▸ Problem statement: A stretch of the entries below is to be set down exactly, running from the line with "(i : Fin 8) (w : Word)" through the line with "lockoutExpiry (sideband : Bool)", both included, and no other line.

▸ Provided data:
-- ==== Sys2Proof/Syntax.lean ====
section
/-! DEFINITION. The commands of the block: one constructor per row of spec/opcode_table.json, in the table's order, each
with the operands the spec gives it. What only the world outside the module knows (a comparator level, an ADC code, a
byte of host memory, whether a signature verifies is NOT such a thing: it is computed) stands as an operand of the
command that brings it in. -/

namespace Sys2Proof

open Machine (Req)

/-- The port, tag and epoch under which a host command was accepted (R312, R317): submission queue, TAG, EPOCH, FENCE. -/
structure Hdr where
  q     : Fin 16
  tag   : Nat
  epoch : Nat
  fence : Bool
  deriving DecidableEq, Repr

/-- A source address of R320: bits [1:0] space, [5:2] reserved, the rest the 64-byte aligned address; with the bytes the
source holds when it is host memory, or none where the module's own read of it failed. -/
structure Src where
  addr : Nat
  host : Option (List Byte)
  deriving DecidableEq, Repr

/-- The BURST operands of R321. -/
structure BurstOps where
  groves : Nat
  demand : Nat
  mode   : Nat
  trig   : Nat
  seg    : Nat
  gen    : Nat
  time   : Nat
  deriving DecidableEq, Repr

/-- The levels of one channel at the reference plane during one cycle, as the PE device returns them: (CMH, CML) at C0
and C1, or at the four unit-interval strobes, each as 2 × CMH + CML, and the mask of the pairs seen from C0 to C1. -/
structure ChanLevels where
  ch   : Nat
  c0   : Nat
  c1   : Nat
  u2   : Nat
  u3   : Nat
  win  : Nat
  deriving DecidableEq, Repr

/-- Where a parity error is met in the pattern tables, if anywhere (R79, R180). -/
inductive ParityHit where
  | none
  | symMap (ch ts code : Nat)
  | timing (kind index ts : Nat)
  deriving DecidableEq, Repr

/-- The task descriptor of R288, field by field. -/
structure TaskDesc where
  flow     : Nat
  nslot    : Nat
  mask     : Nat
  entry    : Nat
  arg      : Nat
  srcs     : List Nat
  reserved : Nat
  deriving DecidableEq, Repr

/-- Where a core's access goes and what it asks for (R282). -/
inductive CoreAccess where
  | fetch | load | store | amo
  deriving DecidableEq, Repr

/-- The port a security command came in on (R443): a submission queue, or the sideband. -/
inductive Port where
  | host (h : Hdr)
  | sideband
  deriving DecidableEq, Repr

/-- One raw submission entry of 64 bytes as the queue in host memory holds it (R312), or none where the read failed. -/
abbrev Entry := Option (List Byte)

/-- What a calibration run measured of one unit (R177, R406, R408): its group and number; the values read directly, in the order the
group's row of R408 names them, of DELAY the output stage's delay and the two ends of step 5's searches; whether what no value shows
was sound (the band-gap agreed, the current paths agreed in their overlap); and the TMU's stamps, a master tick and an interpolator
code each, of DELAY at the 64 codes, of DRV at the ball and of DEN at its tap, of PE at the returning edge. -/
structure CalResult where
  group  : Nat
  unit   : Nat
  vals   : List Int
  sound  : Bool
  stamps : List (List (Int × Nat)) := []
  deriving DecidableEq, Repr

/-- Every command of the block. -/
inductive Instr where
  -- host commands (R319, R321, R447)
  | burst (h : Hdr) (o : BurstOps)
  | stop (h : Hdr) (tag epoch : Nat)
  | abort (h : Hdr) (tag epoch : Nat)
  | nop (h : Hdr)
  | structLoad (h : Hdr) (src : Src) (length : Nat)
  | segLoad (h : Hdr) (desc : Src) (instr payload refs : Option (List Byte))
  | segUnload (h : Hdr) (seg gen : Nat)
  | codeLoad (h : Hdr) (src : Src) (length codeId coreMask : Nat) (plugin : Bool) (sig : Src)
  | evacuate (h : Hdr) (bank : Nat)
  | scratchClaim (h : Hdr) (pages : Nat)
  | scratchRelease (h : Hdr) (claim : Nat)
  | captureRelease (h : Hdr) (grove : Nat)
  | placementReport (h : Hdr) (dest maxLen : Nat)
  | snapshot (h : Hdr) (time linked : Bool) (grove id point : Nat)
  | calibrate (h : Hdr) (groups flags groves dscs : Nat)
  | taskCreate (h : Hdr) (d : TaskDesc)
  | taskFill (h : Hdr) (handle slot value : Nat)
  | taskCancel (h : Hdr) (handle : Nat)
  | authBegin (p : Port) (role keyIndex dest : Nat)
  | authFinish (p : Port) (sig : Src)
  | logout (p : Port)
  | provision (h : Hdr) (block : Src) (length dest : Nat)
  | keyLoad (h : Hdr) (block : Src)
  | keyErase (h : Hdr) (slot : Nat)
  | zeroise (h : Hdr)
  | release (p : Port)
  | quote (h : Hdr) (dest : Nat) (nonce : List Byte) (mask : Nat)
  | selfTest (h : Hdr) (fails : Nat)
  | debugUnlock (h : Hdr) (confirm : Nat)
  | random (h : Hdr) (dest len : Nat) (healthFail : Bool)
  -- burst lifecycle and fabric
  | burstAdmission
  | grantRaise
  | vfabRampDone
  | vfabSettleExpiry
  | paceRingWindow (counts : List Nat)
  | fabHoldoffExpiry
  | burstArmed (tag epoch : Nat)
  | burstStart (tag epoch : Nat)
  | granuleFetch (t : Fin 32) (seg gen gran : Nat)
  | granuleArrival (t : Fin 32)
  -- sequencer instructions (R94, R95)
  | run (t : Fin 32) (ts : Nat) (csup : Bool) (mark n : Nat)
  | rpt (t : Fin 32) (ts : Nat) (csup : Bool) (mark n : Nat)
  | loop (t : Fin 32) (dscm : Bool) (count : Nat)
  | lend (t : Fin 32)
  | mloop (t : Fin 32) (dscm : Bool) (count : Nat)
  | mend (t : Fin 32) (comb : Nat)
  | call (t : Fin 32) (seg gen : Nat)
  | ret (t : Fin 32)
  | jseg (t : Fin 32) (seg gen : Nat)
  | jmp (t : Fin 32) (tword tline : Nat)
  | brc (t : Fin 32) (cond comb tword tline : Nat)
  | clrf (t : Fin 32)
  | sig (t : Fin 32) (start count crc : Nat)
  | sigCheckDone (t : Fin 32)
  | halt (t : Fin 32) (endDen : Bool)
  | illegalInstruction (t : Fin 32)
  | hostStreamAnnounceMatch (t : Fin 32)
  | decisionResultsReady (t : Fin 32)
  -- cycle events
  | cycleCommit (t : Fin 32) (cause : Nat)
  | voidLimitReached (t : Fin 32)
  | cycleStart (t : Fin 32) (levels : List ChanLevels) (hit : ParityHit)
  | cycleResult (t : Fin 32)
  | abortEffect (t : Fin 32)
  | stopEffect (t : Fin 32)
  | captureDrain (g : Fin 32)
  | outcomeRecordWrite (tag epoch : Nat)
  -- structure load
  | structureStaged
  | structureValidated
  | dryRunPlacementDone
  | quiesceComplete
  | parkTimeout
  | structureSwap
  | structureScrub (upset : Option Nat)
  -- symbol maps, timing, PE control buses
  | symMapWrite (req : Req) (ch : Fin 128) (ts : Fin 32) (code : Fin 16) (hi : Bool) (w : Word)
  | symScrub (hit : Option (Fin 128 × Fin 32 × Fin 16))
  | tmgPeriodLoWrite (req : Req) (g ts : Fin 32) (w : Word)
  | tmgPeriodHiWrite (req : Req) (g ts : Fin 32) (w : Word)
  | timingTableWrite (req : Req) (addr : Nat) (w : Word)
  | tmgModDelayWrite (req : Req) (w : Word)
  | tmgScrub (hit : ParityHit)
  | pecGo (req : Req) (b : Fin 16) (w : Word)
  | pecTransactionDone (b : Fin 16) (rx : Nat)
  -- synchronisation, triggers in
  | syncEpochReceive
  | syncEpochDrive
  | trigInEdge (n : Fin 4) (rising : Bool) (sub : Fin 4)
  -- host streams
  | hqStrmCfgWrite (req : Req) (t : Fin 32) (w : Word)
  | hqStrmPut (req : Req) (t : Fin 32) (w : Word)
  | hqStrmAnnounce (req : Req) (t : Fin 32) (w : Word)
  -- Forester
  | segmentCopyDone (seg gen : Nat)
  | moveCopyDone (seg gen : Nat)
  | moveSwitch (seg gen : Nat)
  | corePark (c : Fin 8)
  | codePageMove
  | forQueryWrite (req : Req) (w : Word)
  | forSdramSplitWrite (req : Req) (w : Word)
  -- capture, snapshots
  | capChmaskWrite (req : Req) (i : Fin 4) (w : Word)
  | capSnapCmd (req : Req) (w : Word)
  | snapshotTimePoint
  -- trigger engines
  | trgArm (e : Fin 4)
  | trgDisarm (e : Fin 4)
  | trgForce (e : Fin 4)
  | trgSample (e : Fin 4) (ticks : List (Nat × Nat)) (late : Bool)
  | trgRecordComplete (e : Fin 4)
  | trgHoldoffExpiry (e : Fin 4)
  | trgTimeoutExpiry (e : Fin 4)
  | trgRead (e : Fin 4) (n : Nat)
  -- time measurement units
  | tmuArm (u : Fin 32)
  | tmuDisarm (u : Fin 32)
  | tmuClose (u : Fin 32)
  | tmuEdge (u : Fin 32) (tick code : Nat) (rising late : Bool)
  | tmuGateOpen (u : Fin 32)
  | tmuGateExpiry (u : Fin 32)
  | tmuResultsFinal (u : Fin 32)
  | tmuResCountRead (req : Req) (u : Fin 32)
  | tmuRead (u : Fin 32) (n : Nat)
  | tmuBinDataRead (req : Req)
  | codeDensityCalibration (unit : Nat)
  | codeDensityDone (unit : Nat) (hits : List Nat)
  | driftQualified (unit : Nat)
  -- device supply loops
  | dscModeRequest (d : Fin 16) (mode : Nat) (discAfter : Bool)
  | dscCommit (d : Fin 16)
  | dscRcBindWrite (d : Fin 16) (p : Fin 4) (w : Word)
  | loopSample (d : Fin 16) (v ihg ilg : Nat) (ovld parityError dropped : Bool)
  | loopComputeDone (d : Fin 16) (behind : Nat)
  | dscMarkerDelivery (t : Fin 32) (seg gen word depth : Nat)
  | rcPassComplete (d : Fin 16) (p : Fin 4)
  | dscScrub (hit : Option (Fin 16))
  | trcCtrlWrite (req : Req) (b : Fin 16) (w : Word)
  | dscFltLLow (d : Fin 16)
  -- pulse generators and comparators
  | switchingPeriodStart (d : Fin 16)
  | pccTrip (d : Fin 16) (step : Nat)
  | windowHighTrip (d : Fin 16) (step : Nat)
  | windowLowTrip (d : Fin 16) (step : Nat)
  | ovpTrip (d : Fin 16) (step : Nat)
  | dscOverVoltage (d : Fin 16)
  | cmpStGo (d : Fin 16)
  | cmpSelfCheckDone (d : Fin 16) (fails : Nat)
  | residualWatchTick (seen : Nat)
  -- scheduler and site cores
  | schNewCommit (c : Fin 8)
  | schTake (c : Fin 8)
  | taskDispatch (c : Fin 8) (parityError : Bool)
  | schDone (c : Fin 8) (w : Word)
  | schFill (c : Fin 8) (w : Word)
  | schCancel (c : Fin 8) (w : Word)
  | schKick (c : Fin 8)
  | schWdogWrite (c : Fin 8) (w : Word)
  | watchdogExpiry (c : Fin 8)
  | machineTimerPending (c : Fin 8)
  | schScrub (bad : Option Nat)
  | coreMemoryAccess (c : Fin 8) (kind : CoreAccess) (user : Bool) (addr bytes data : Nat)
  -- host interface
  | sqTailDoorbell (q : Fin 16) (tail : Nat)
  | commandFetch (q : Fin 16) (e : Entry)
  | hostReadResponse (h : Hdr) (ok : Bool)
  | completionWrite (q : Fin 16) (ok : Bool)
  | cqHeadDoorbell (q : Fin 16) (head : Nat)
  | queueCfgWrite (req : Req) (q : Fin 16) (cq : Bool) (w : Word)
  | coalescingTimerExpiry (q : Fin 16)
  | functionLevelReset
  | powerStateChange (d3hot : Bool)
  | hqWseqRead
  | hqPwfPop
  | canopyWindowWrite (reqId off : Nat) (data : List Byte) (poisoned : Bool)
  | canopyWindowRead (off len : Nat)
  | sdramWindowWrite (reqId off : Nat) (data : List Byte) (poisoned : Bool)
  | sdramWindowRead (off len : Nat)
  | registerWrite (req : Req) (addr : Nat) (words : List Word) (malformed : Bool)
  | pairLowRead (req : Req) (addr : Nat)
  | pairLowWrite (req : Req) (addr : Nat) (w : Word)
  | fabLockWrite (req : Req) (w : Word)
  -- Mafer links
  | frameSend (lane : Fin 8)
  | frameReceive (lane : Fin 8) (slot : Nat) (sub : Fin 4) (line : List Byte)
  | tokenGrove (lane : Fin 8) (body : List Byte)
  | tokenArmed (lane : Fin 8) (body : List Byte)
  | tokenStart (lane : Fin 8) (body : List Byte)
  | tokenSnapshot (lane : Fin 8) (body : List Byte)
  | tokenEcho (lane : Fin 8) (body : List Byte)
  | tokenIdent (lane : Fin 8) (body : List Byte)
  | tokenDesc (lane : Fin 8) (body : List Byte)
  | msgReceive (lane : Fin 8) (body : List Byte)
  | peerReceive (lane : Fin 8) (body : List Byte)
  | nakReceive (lane : Fin 8) (seq : Nat)
  | mflMsgSend (lane : Fin 8)
  | mflMsgPop (lane : Fin 8)
  | mflCfgWrite (req : Req) (w : Word)
  | fomWindow (lane : Fin 8) (fom : Nat) (ups : List Int)
  | linkRetrain (lane : Fin 8) (cause : Nat)
  | linkUp (lane : Fin 8)
  | linkFailed (lane : Fin 8)
  | linkBringupRetry (lane : Fin 8)
  | linkIdleEntry (lane : Fin 8)
  | linkIdleExit (lane : Fin 8)
  -- shared time
  | timRateWrite (req : Req) (w : Word)
  | rateApply
  | timStepHiWrite (req : Req) (w : Word)
  | stepApply
  | timCtrlWrite (req : Req) (w : Word)
  | timeRequestSend
  | timeRequestReceive (lane : Fin 8) (body : List Byte)
  | timeReplyReceive (lane : Fin 8) (body : List Byte)
  | ethFrameReceive (frame : List Byte) (ok : Bool) (frac : Nat)
  | ethFrameTransmit (frac : Nat)
  | timTxtsPop
  -- SDRAM controller
  | dmcInit
  | dmcTrainingDone (step subs : Nat) (margins : List (Nat × Nat))
  | dmcRetrain
  | sdramRequest (port : Fin 6) (write : Bool) (addr : Nat) (data : List Byte) (be deadline : Nat)
  | commandSlot (sub : Fin 4)
  | readDataReturn (port : Fin 6)
  | alertN (sub : Fin 4)
  | refreshInterval (sub : Fin 4)
  | mr4Read (sub : Fin 4) (fast hot : Bool)
  | zqCalibration (sub : Fin 4)
  | dqsOscillatorRead (sub : Fin 4)
  | rowIdleClose (sub : Fin 4) (rank bank : Nat)
  | powerDownEntry (sub : Fin 4)
  -- clocks
  | refclkMissingEdge
  | referenceMonitorWindow (count : Nat)
  | oscillatorSwitchover
  | clkReturnWrite (req : Req) (w : Word)
  | frequencyLock
  | returnComplete
  | oscillatorMonitorWindow (count : Nat)
  | forceIntWrite (req : Req) (w : Word)
  | clkoutCfgWrite (req : Req) (w : Word)
  -- power, thermal, standby
  | vinSample (mv ma : Nat)
  | vinCapRise
  | vinUndervoltage
  | vinOvervoltage
  | inputLimitExpiry
  | railOutOfRange (r : Fin 7)
  | regulatorUpdateLost (r : Fin 7)
  | temperatureUpdate (readings : List Int)
  | thermalFlagSet (k : Fin 3)
  | thermalFlagClear (k : Fin 3)
  | limitTimerExpiry
  | wearLedgerCopy
  | wearLedgerFlash
  | vinRise
  | railGood (r : Fin 7)
  | powerDown
  | resetL (level : Bool)
  | understoryTick
  | powerupCalibration
  -- calibration end, faults
  | calibrationRunEnd (results : List CalResult) (refclk : List (Int × Nat))
  | faultOccurrence (src : Nat)
  | dualSourceActive (src : Nat) (active : Bool)
  | dualLineMismatch (src : Nat)
  | collectorScrub (ok : Bool)
  | collectorLineTest (ok : Bool)
  | fltForceWrite (req : Req) (i : Fin 8) (w : Word)
  | firebreakStart (cause src : Nat)
  | dscRampOpen (d : Fin 16) (reason us : Nat)
  | faultRecordWrite
  | clearingStateEntry
  | heartbeatToggle
  -- security
  | tamperEvent (kind : Nat)
  | nonceExpiry (sideband : Bool)
  | lockoutExpiry (sideband : Bool)
  | sidebandRead (off count : Nat)
  | sidebandReset
  | getVersion
  | getCapabilities
  | negotiateAlgorithms (offer : List Byte)
  | getDigests
  | getCertificate (off len : Nat)
  | challenge (nonce : List Byte)
  | getMeasurements (index : Nat) (signed : Bool) (nonce : List Byte)
  | tapInstruction (ir : Nat)
  -- boot and update
  | bootRomStart (fails : Nat)
  | bootRecordWritten (torn : Bool)
  | confirmationTimerExpiry
  | glbBootConfirm (req : Req) (w : Word)
  | download (req : Req) (kind : Nat) (src : Src) (len : Nat)
  | verify (req : Req) (kind : Nat)
  | activate (req : Req) (kind : Nat)
  | abandon (req : Req) (kind : Nat)
  | updateOperationEnd (flashOk : Bool)
  -- rows added beside the events they undo
  | dscFltLHigh (d : Fin 16)
  | comparatorLevelFalse (d : Fin 16) (which : Fin 4)
  | qualifierTimeReached (e : Fin 4)
  | vstbyLoss
  | vstbyReturn
  | alertNHigh (sub : Fin 4)
  | pciePerstL (level : Bool)
  | calibrationRecordWritten (ok : Bool)
  deriving DecidableEq, Repr

end Sys2Proof
end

▸ Task output:
  | fltForceWrite (req : Req) (i : Fin 8) (w : Word)
  | firebreakStart (cause src : Nat)
  | dscRampOpen (d : Fin 16) (reason us : Nat)
  | faultRecordWrite
  | clearingStateEntry
  | heartbeatToggle
  -- security
  | tamperEvent (kind : Nat)
  | nonceExpiry (sideband : Bool)
  | lockoutExpiry (sideband : Bool)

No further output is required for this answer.